**Instructions to follow**
When you reach the line containing "interrupt masked, no" in the data below, begin returning lines exactly as written, and stop once the line containing "comparators miss a" has been returned.

**Data to use**

-- ==== Sys2Proof/Certificates/Slice0/Obligations.lean ====
section
/-! DEFINITION. The statements for the provers, one definition each. -/

open Sys2Proof Sys2Proof.Machine Sys2Proof.Safety

/-! ### The whole machine -/

/-- A step takes the command at the front of the queue and runs it with the queue's rest (log entry 3). -/
def Obligations.StepRunsFront : Prop :=
  ∀ (c : Instr) (rest : List Instr) (s : State), s.pending = c :: rest →
    Machine.step s = Machine.exec c { s with pending := rest }

/-- A step on an empty queue is one microsecond of the clock (log entry 3, the model's choice): in a powered state
operating time rises by 1 µs, and the calendar does while RT is alive; nothing else changes. -/
def Obligations.IdleStepTicks : Prop :=
  ∀ s : State, s.pending = [] → ∃ t, Machine.step s = .next t ∧
    t.opUs = (if s.power.state.powered then s.opUs + 1 else s.opUs) ∧
    t.rt = (if s.rt.alive then { s.rt with calUs := s.rt.calUs + 1 } else s.rt) ∧
    t = { s with opUs := t.opUs, rt := t.rt }

/-- Every step that answers a next state takes exactly the front command off the queue and leaves what the factory fixed
as it is. -/
def Obligations.StepKeepsUnitAndQueue : Prop :=
  ∀ s t : State, Machine.step s = .next t → t.pending = s.pending.tail ∧ t.unit = s.unit

/-- No step makes Ashlar permit anything while it does not grant: the permit word is 0 and the group switches are open
whenever it is not ARMED or a hold is present. -/
def Obligations.StepKeepsPermitsOk : Prop :=
  ∀ s t : State, PermitsOk s.ash → Machine.step s = .next t → PermitsOk t.ash

/-- No step demands a local output outside RUN. -/
def Obligations.StepKeepsOutputsOff : Prop :=
  ∀ s t : State, OutputsOff s → Machine.step s = .next t → OutputsOff t

/-- No step un-blows a life-cycle fuse. -/
def Obligations.StepKeepsFuses : Prop :=
  ∀ s t : State, Machine.step s = .next t → FusesKept s t

/-- A step from a state in which HI_STATE shows the cluster's word while its crossing is up and steady leads to such a
state again. -/
def Obligations.StepKeepsMirror : Prop :=
  ∀ s t : State, Mirrored s → Machine.step s = .next t → Mirrored t

/-- Reset: START with the all-LED test, cycle number 0, Ashlar DISARMED, no force, no session, an empty window, every
interrupt masked, no command waiting; and the invariants hold, in that state and, whatever commands are then sent, after
its first step. -/
def Obligations.ResetState : Prop :=
  State.reset.power.state = .start ∧ State.reset.power.ledTest = true ∧ State.reset.bench.cycle = 0 ∧
  State.reset.ash.state = .disarmed ∧ State.reset.ash.permit = 0 ∧ State.reset.bench.forces = [] ∧
  State.reset.mg.sessions = [] ∧ State.reset.hi.bar2 = [] ∧ State.reset.hi.irqMask = 0xF ∧
  State.reset.hi.irqStat = 0 ∧ State.reset.pending = [] ∧
  PermitsOk State.reset.ash ∧ OutputsOff State.reset ∧ WindowOk State.reset ∧ Mirrored State.reset ∧
  (∀ (cs : List Instr) (t : State), Machine.step { State.reset with pending := cs } = .next t →
    PermitsOk t.ash ∧ OutputsOff t ∧ Mirrored t)

/-! ### Power, START and the shutdown test -/

/-- A power-on reset, and the reset that follows a firmware activation, leave the module in START with everything of
R216 reset. -/
def Obligations.PowerUpResets : Prop :=
  (∀ (p : PowerOn) (s : State), s.power.state.powered = false → 16800 ≤ p.mv →
    ∃ t, Machine.exec (.powerOnReset p) s = .next t ∧ PoweredUp s t p) ∧
  (∀ (p : PowerOn) (s : State) (u : Nat), s.power.state.powered = true → s.update.resetUs = some u → u ≤ s.opUs →
    ∃ t, Machine.exec (.firmwareActivationReset p) s = .next t ∧ PoweredUp s t p)

/-- START runs its course: the LED test ends after 1 s with event 0xA001 unless the firmware is dead; a clean quick
start-up test at a power-up outside OPERATIONAL, or without station data, ends in STOP with event 0xA002, and one whose
comparators miss a planted error in LOCKOUT; a field side that has not confirmed its configuration 10 ms after the test
is an F3 cause. The order of the causes is the model's choice (log entry 69). -/
def Obligations.StartRuns : Prop :=
  (∀ s : State, s.power.state = .start → s.power.ledTest = true → s.power.startUs + 1000000 ≤ s.opUs →
    ∃ t, Machine.exec .ledTestEnd s = .next t ∧ t.power = { s.power with ledTest := false } ∧
      (s.power.dead = false → Recorded s t 0xA001 (if s.power.fullForm then 1 else 0) s.bistAge 0) ∧
      (s.power.dead = true → t.recorder = s.recorder) ∧
      t = { s with power := t.power, recorder := t.recorder, hi := mirrorOf s t }) ∧
  (∀ (r : StartResult) (s : State), s.power.state = .start → s.power.ledTest = false → s.power.testPassed = false →
    s.power.dead = false → s.power.fullForm = false → s.power.cause = .powerOn → s.power.wasSafe = false →
    s.power.lockoutCause = 0 → s.vote.dwellExpired = false → (s.lifecycle ≠ 3 ∨ s.station = none) →
    s.eng.waiting = [] → VotingWhole s.vote → 2 ≤ ((List.range 4).filter s.coreHealthy).length → CleanStart r →
    ∃ t, Machine.exec (.startUpTestDone r) s = .next t ∧ t.power.state = .stop ∧ t.power.readyOff = false ∧
      Recorded s t 0xA002 0 0 r.durationMs ∧ t.vote.cores = s.vote.cores ∧ t.vote.lanes = s.vote.lanes ∧
      t = { s with power := t.power, field := t.field, vote := t.vote, test := t.test, recorder := t.recorder,
                   hi := mirrorOf s t }) ∧
  (∀ (r : StartResult) (s : State), s.power.state = .start → s.power.ledTest = false → s.power.testPassed = false →
    s.power.dead = false → s.power.lockoutCause = 0 → r.plantedOk = false →
    ∃ t x, Machine.exec (.startUpTestDone r) s = .next t ∧ t.power.state = .lockout ∧ t.power.lockoutCause = 0x1022 ∧
      t.power.readyOff = true ∧ t.power.record = some x ∧ x.cls = 4 ∧ x.fromState = 2 ∧ x.cause = 0x1022 ∧
      (∃ y ∈ t.recorder.inbox, y.code = 0xA002 ∧ y.p0 = word 1 ∧ y.p2 = word r.durationMs) ∧ t.log = s.log ∧
      t.update = s.update) ∧
  (∀ s : State, s.power.state = .start → s.power.testPassed = true → s.fieldConfirmed = false →
    s.power.testPassedUs + 10000 ≤ s.opUs → EntersSafe s →
    ∃ t, Machine.exec .fieldConfigTimeout s = .next t ∧ SafeFrom s t 0x3003 ∧ t.ash = s.ash ∧
      t.sec = s.takeBack.sec ∧ t.station = s.station ∧ t.test = s.test ∧ t.log = s.log)

/-- An F3 cause of the supplies or the temperature takes the module to SAFE and is kept as present; the third entry
within 24 operating hours is LOCKOUT. -/
def Obligations.SupplyFaultsEnterSafe : Prop :=
  (∀ (mv : Nat) (s : State), EntersSafe s → mv < 16800 →
    ∃ t, Machine.exec (.logicSupplyLow mv) s = .next t ∧ SafeFrom s t 0xC010 ∧ 0xC010 ∈ t.power.causes ∧
      t.power.logicMv = mv ∧ t.recorder.inbox = [] ∧ t.ash = s.ash ∧ t.sec = s.takeBack.sec ∧ t.log = s.log) ∧
  (∀ (mv : Nat) (s : State), EntersSafe s → 30000 < mv → mv ≤ 50000 →
    ∃ t, Machine.exec (.logicSupplyHigh mv) s = .next t ∧ SafeFrom s t 0xC011 ∧ 0xC011 ∈ t.power.causes ∧
      t.power.logicMv = mv ∧ t.ash = s.ash ∧ t.sec = s.takeBack.sec ∧ t.log = s.log) ∧
  (∀ s : State, EntersSafe s →
    ∃ t, Machine.exec .internalRailFault s = .next t ∧ SafeFrom s t 0xC012 ∧ 0xC012 ∈ t.power.causes ∧
      t.ash = s.ash ∧ t.sec = s.takeBack.sec ∧ t.log = s.log) ∧
  (∀ (x : Int) (s : State), EntersSafe s → (850 < x ∨ x < -450) → 0xC020 ∉ s.power.causes →
    ∃ t, Machine.exec (.boardTemperature x) s = .next t ∧ SafeFrom s t 0xC020 ∧ 0xC020 ∈ t.power.causes ∧
      t.power.boardTemp = x ∧ t.ash = s.ash ∧ t.sec = s.takeBack.sec ∧ t.log = s.log) ∧
  (∀ s : State, (s.power.state = .run ∨ s.power.state = .start ∨ s.power.state = .stop) →
    (s.power.state = .start → s.power.lockoutCause = 0) → 2 ≤ (s.power.entries.filter (fun t => s.opS < t + day)).length →
    ∃ t, Machine.exec .internalRailFault s = .next t ∧ t.power.state = .lockout ∧ t.power.repeated = true ∧
      t.power.readyOff = true ∧ FirstReport s t 0xC012 0 0 0 ∧ t.field.demands = 0 ∧ t.bench.forces = [] ∧
      t.eng.queue = [] ∧ t.ash = s.ash ∧ t.sec = s.takeBack.sec ∧ t.log = s.log)

/-- Above the absolute maximum of 50 V the module guarantees nothing: the model stops there by name, and nowhere else on
this command. -/
def Obligations.AboveMaximumStops : Prop :=
  ∀ (mv : Nat) (s : State),
    (50000 < mv → Machine.exec (.logicSupplyHigh mv) s = .fault .beyondAbsoluteMaximum) ∧
    (mv ≤ 50000 → ∃ t, Machine.exec (.logicSupplyHigh mv) s = .next t)

/-- The supply's end leaves STANDBY with a backup cell and OFF without one, with Ashlar reset; the cell's arrival and
removal move between OFF and STANDBY; RT's comparators set the sticky flags in STANDBY. -/
def Obligations.PowerLossAndBackup : Prop :=
  (∀ s : State, s.power.state.powered = true →
    ∃ t, Machine.exec .logicSupplyRemoved s = .next t ∧
      t.power.state = (if s.power.cellFitted then .standby else .off) ∧ t.power.supply = false ∧
      t.rt.alive = s.power.cellFitted ∧ t.ash.state = .disarmed ∧ t.ash.permit = 0 ∧ t.field.demands = 0 ∧
      t.mg.sessions = [] ∧ (0xC010 ∉ s.power.causes → t.recorder.inbox = []) ∧
      t.powerCycle = s.powerCycle ∧ t.opUs = s.opUs ∧ t.log = s.log ∧ t.station = s.station) ∧
  (∀ (mv : Nat) (s : State), s.power.state = .off →
    ∃ t, Machine.exec (.backupCellFitted mv) s = .next t ∧ t.power = { s.power with state := .standby, cellFitted := true } ∧
      t.rt = { alive := true, calLost := decide (mv < 2000) } ∧ t = { s with power := t.power, rt := t.rt }) ∧
  (∀ s : State, s.power.state = .standby →
    ∃ t, Machine.exec .backupCellRemoved s = .next t ∧ t.power = { s.power with state := .off, cellFitted := false } ∧
      t.rt = { alive := false } ∧ t = { s with power := t.power, rt := t.rt }) ∧
  (∀ s : State, s.power.state.powered = true →
    ∃ t, Machine.exec .backupCellRemoved s = .next t ∧ t.rt = s.rt ∧
      t = { s with power := { s.power with cellFitted := false }, hi := mirrorOf s t }) ∧
  (∀ (p : PowerOn) (s : State), s.power.state = .off → s.rt.alive = false → 16800 ≤ p.mv →
    (p.bank0Ok || p.bank1Ok) = true →
    ∃ t, Machine.exec (.powerOnReset p) s = .next t ∧ t.rt.calUs = 946684800000000 ∧ t.rt.timeSet = false ∧
      t.rt.alive = true) ∧
  (∀ (c : RtSample) (s : State), s.power.state = .standby →
    ∃ t, Machine.exec (.rtComparatorSample c) s = .next t ∧ t = { s with rt := t.rt } ∧
      (t.rt.sealEdge = true ↔ s.rt.sealEdge = true ∨ ∃ p q, c = .switches p ∧ s.rt.sealPat = some q ∧ q ≠ p) ∧
      (t.rt.hot = true ↔ s.rt.hot = true ∨ ∃ x, c = .temperature x ∧ 850 < x) ∧
      (t.rt.cellLow = true ↔ s.rt.cellLow = true ∨ ∃ m, c = .cell m ∧ m < 2500) ∧
      (t.rt.calLost = true ↔ s.rt.calLost = true ∨ ∃ m, c = .cell m ∧ m < 2000))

**The answer**
interrupt masked, no command waiting; and the invariants hold, in that state and, whatever commands are then sent, after
its first step. -/
def Obligations.ResetState : Prop :=
  State.reset.power.state = .start ∧ State.reset.power.ledTest = true ∧ State.reset.bench.cycle = 0 ∧
  State.reset.ash.state = .disarmed ∧ State.reset.ash.permit = 0 ∧ State.reset.bench.forces = [] ∧
  State.reset.mg.sessions = [] ∧ State.reset.hi.bar2 = [] ∧ State.reset.hi.irqMask = 0xF ∧
  State.reset.hi.irqStat = 0 ∧ State.reset.pending = [] ∧
  PermitsOk State.reset.ash ∧ OutputsOff State.reset ∧ WindowOk State.reset ∧ Mirrored State.reset ∧
  (∀ (cs : List Instr) (t : State), Machine.step { State.reset with pending := cs } = .next t →
    PermitsOk t.ash ∧ OutputsOff t ∧ Mirrored t)

/-! ### Power, START and the shutdown test -/

/-- A power-on reset, and the reset that follows a firmware activation, leave the module in START with everything of
R216 reset. -/
def Obligations.PowerUpResets : Prop :=
  (∀ (p : PowerOn) (s : State), s.power.state.powered = false → 16800 ≤ p.mv →
    ∃ t, Machine.exec (.powerOnReset p) s = .next t ∧ PoweredUp s t p) ∧
  (∀ (p : PowerOn) (s : State) (u : Nat), s.power.state.powered = true → s.update.resetUs = some u → u ≤ s.opUs →
    ∃ t, Machine.exec (.firmwareActivationReset p) s = .next t ∧ PoweredUp s t p)

/-- START runs its course: the LED test ends after 1 s with event 0xA001 unless the firmware is dead; a clean quick
start-up test at a power-up outside OPERATIONAL, or without station data, ends in STOP with event 0xA002, and one whose
comparators miss a planted error in LOCKOUT; a field side that has not confirmed its configuration 10 ms after the test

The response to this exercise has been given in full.